■ **Your goal**
Locate the word "using" in the entries below, then gather every line that holds it.
++++ Exercise material
-- ==== Sys2Proof/Laws/Intake.lean ====
section
/-! SUPPORT. The intake hold state and contexts in use (R113): what freeing contexts and taking a record leave of their agreement, and the FREE context it gives the next record (R112). -/

namespace Sys2Proof.Machine

/-- Each resume mark is below its pause mark, and no pause mark is above the size of the context table (R113). -/
theorem marks_ordered : ∀ x : Fin 4, #v[8, 16, 32, 48][x] < #v[16, 32, 48, 64][x] ∧ #v[16, 32, 48, 64][x] ≤ 64 := by decide

/-- The hold state agrees with contexts in use after contexts were freed one after another, if it did before (R113, R118). -/
theorem HoldAgrees.resumes {p q : HostPort} (h : HoldAgrees p) (r : ResumesAtItsMark p q) (hv : q.values = p.values)
    (hu : contextsUsed q ≤ contextsUsed p) : HoldAgrees q := by
  intro v e
  rw [hv] at e
  obtain ⟨a, b⟩ := h v e
  have k := r.2 v e
  have m := marks_ordered v.selector
  simp only at k
  rw [contextsUsed_eq, contextsUsed_eq] at k hu
  generalize #v[8, 16, 32, 48][v.selector] = low at *
  generalize #v[16, 32, 48, 64][v.selector] = high at *
  cases hp : p.hold
  · have := a hp
    rw [hp, if_neg (by simp)] at k
    exact ⟨fun _ => by omega, fun c => (by rw [k] at c; cases c)⟩
  · have := b hp
    rw [hp] at k
    simp only [true_and] at k
    split at k
    · exact ⟨fun _ => by omega, fun c => (by rw [k] at c; cases c)⟩
    · exact ⟨fun c => (by rw [k] at c; cases c), fun _ => by omega⟩

/-- A FREE context put to use raises contexts in use by one (R112). -/
theorem inUse_set_used (c : CtxId) (x : Context) (p : HostPort) (h : (p.contexts[c]).state = .free) (hx : x.state ≠ .free) :
    ({ p with contexts := p.contexts.set c x }).inUse = p.inUse + 1 := by
  unfold HostPort.inUse
  have hc : c.val < p.contexts.toList.length := by simp
  have hg : p.contexts.toList[c.val] = p.contexts[c] := rfl
  have : (p.contexts.set c x).toList = p.contexts.toList.set c.val x := Vector.toList_set _
  show List.countP _ (p.contexts.set c x).toList = _
  have hb : ((p.contexts[c]).state != CtxState.free) = false := by rw [h]; rfl
  have hb' : (x.state != CtxState.free) = true := by cases hs : x.state <;> first | rfl | exact absurd hs hx
  rw [this, List.countP_set hc, hg, hb, if_neg (by decide), hb', if_pos rfl]
  rfl

/-- A context just taken is in use (R112). -/
theorem takenContext_used (r : BitVec 512) (place : Nat) : (takenContext r place).state ≠ .free := by
  unfold takenContext
  split <;> simp

theorem pauseMark_eq : ∀ x : Fin 4, pauseMark x = #v[16, 32, 48, 64][x] := by decide

/-- A taking while the hold state is CLEAR leaves it in agreement with contexts in use (R112, R113). -/
theorem HoldAgrees.taking {p : HostPort} (h : HoldAgrees p) (v : SetupValues) (c : CtxId) (r : BitVec 512)
    (hv : p.values = some v) (hc : (p.contexts[c]).state = .free) (clear : p.hold = .clear) :
    HoldAgrees (occupyContext v c r p) := by
  have hu : (occupyContext v c r p).inUse = p.inUse + 1 := inUse_set_used c _ p hc (takenContext_used r p.taken)
  have hh : (occupyContext v c r p).hold = if p.inUse + 1 = pauseMark v.selector then .paused else p.hold := by
    rw [← hu]; rfl
  intro w e
  obtain rfl : v = w := Option.some.inj (hv.symm.trans e)
  have a := (h v hv).1 clear
  have m := marks_ordered v.selector
  rw [hu, hh, pauseMark_eq, clear]
  split
  · exact ⟨fun c => (by cases c), fun _ => by omega⟩
  · exact ⟨fun _ => by omega, fun c => (by cases c)⟩

/-- While the hold state is CLEAR some context is FREE: the pause mark is no higher than the size of the table (R113). -/
theorem HoldAgrees.free {p : HostPort} (h : HoldAgrees p) (v : SetupValues) (hv : p.values = some v) (clear : p.hold = .clear) :
    ∃ c : CtxId, (p.contexts[c]).state = .free := by
  have a := (h v hv).1 clear
  have m := marks_ordered v.selector
  by_contra hn
  simp only [not_exists] at hn
  have all : p.inUse = p.contexts.toList.length := by
    unfold HostPort.inUse
    rw [List.countP_eq_length]
    intro x hx
    obtain ⟨i, hi, rfl⟩ := List.getElem_of_mem hx
    have h64 : i < 64 := by simpa using hi
    have := hn ⟨i, h64⟩
    simpa using this
  have size : p.contexts.toList.length = 64 := Vector.length_toList
  omega

end Sys2Proof.Machine
end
++++++++
■ **Output for this task**
    have h64 : i < 64 := by simpa using hi
    simpa using this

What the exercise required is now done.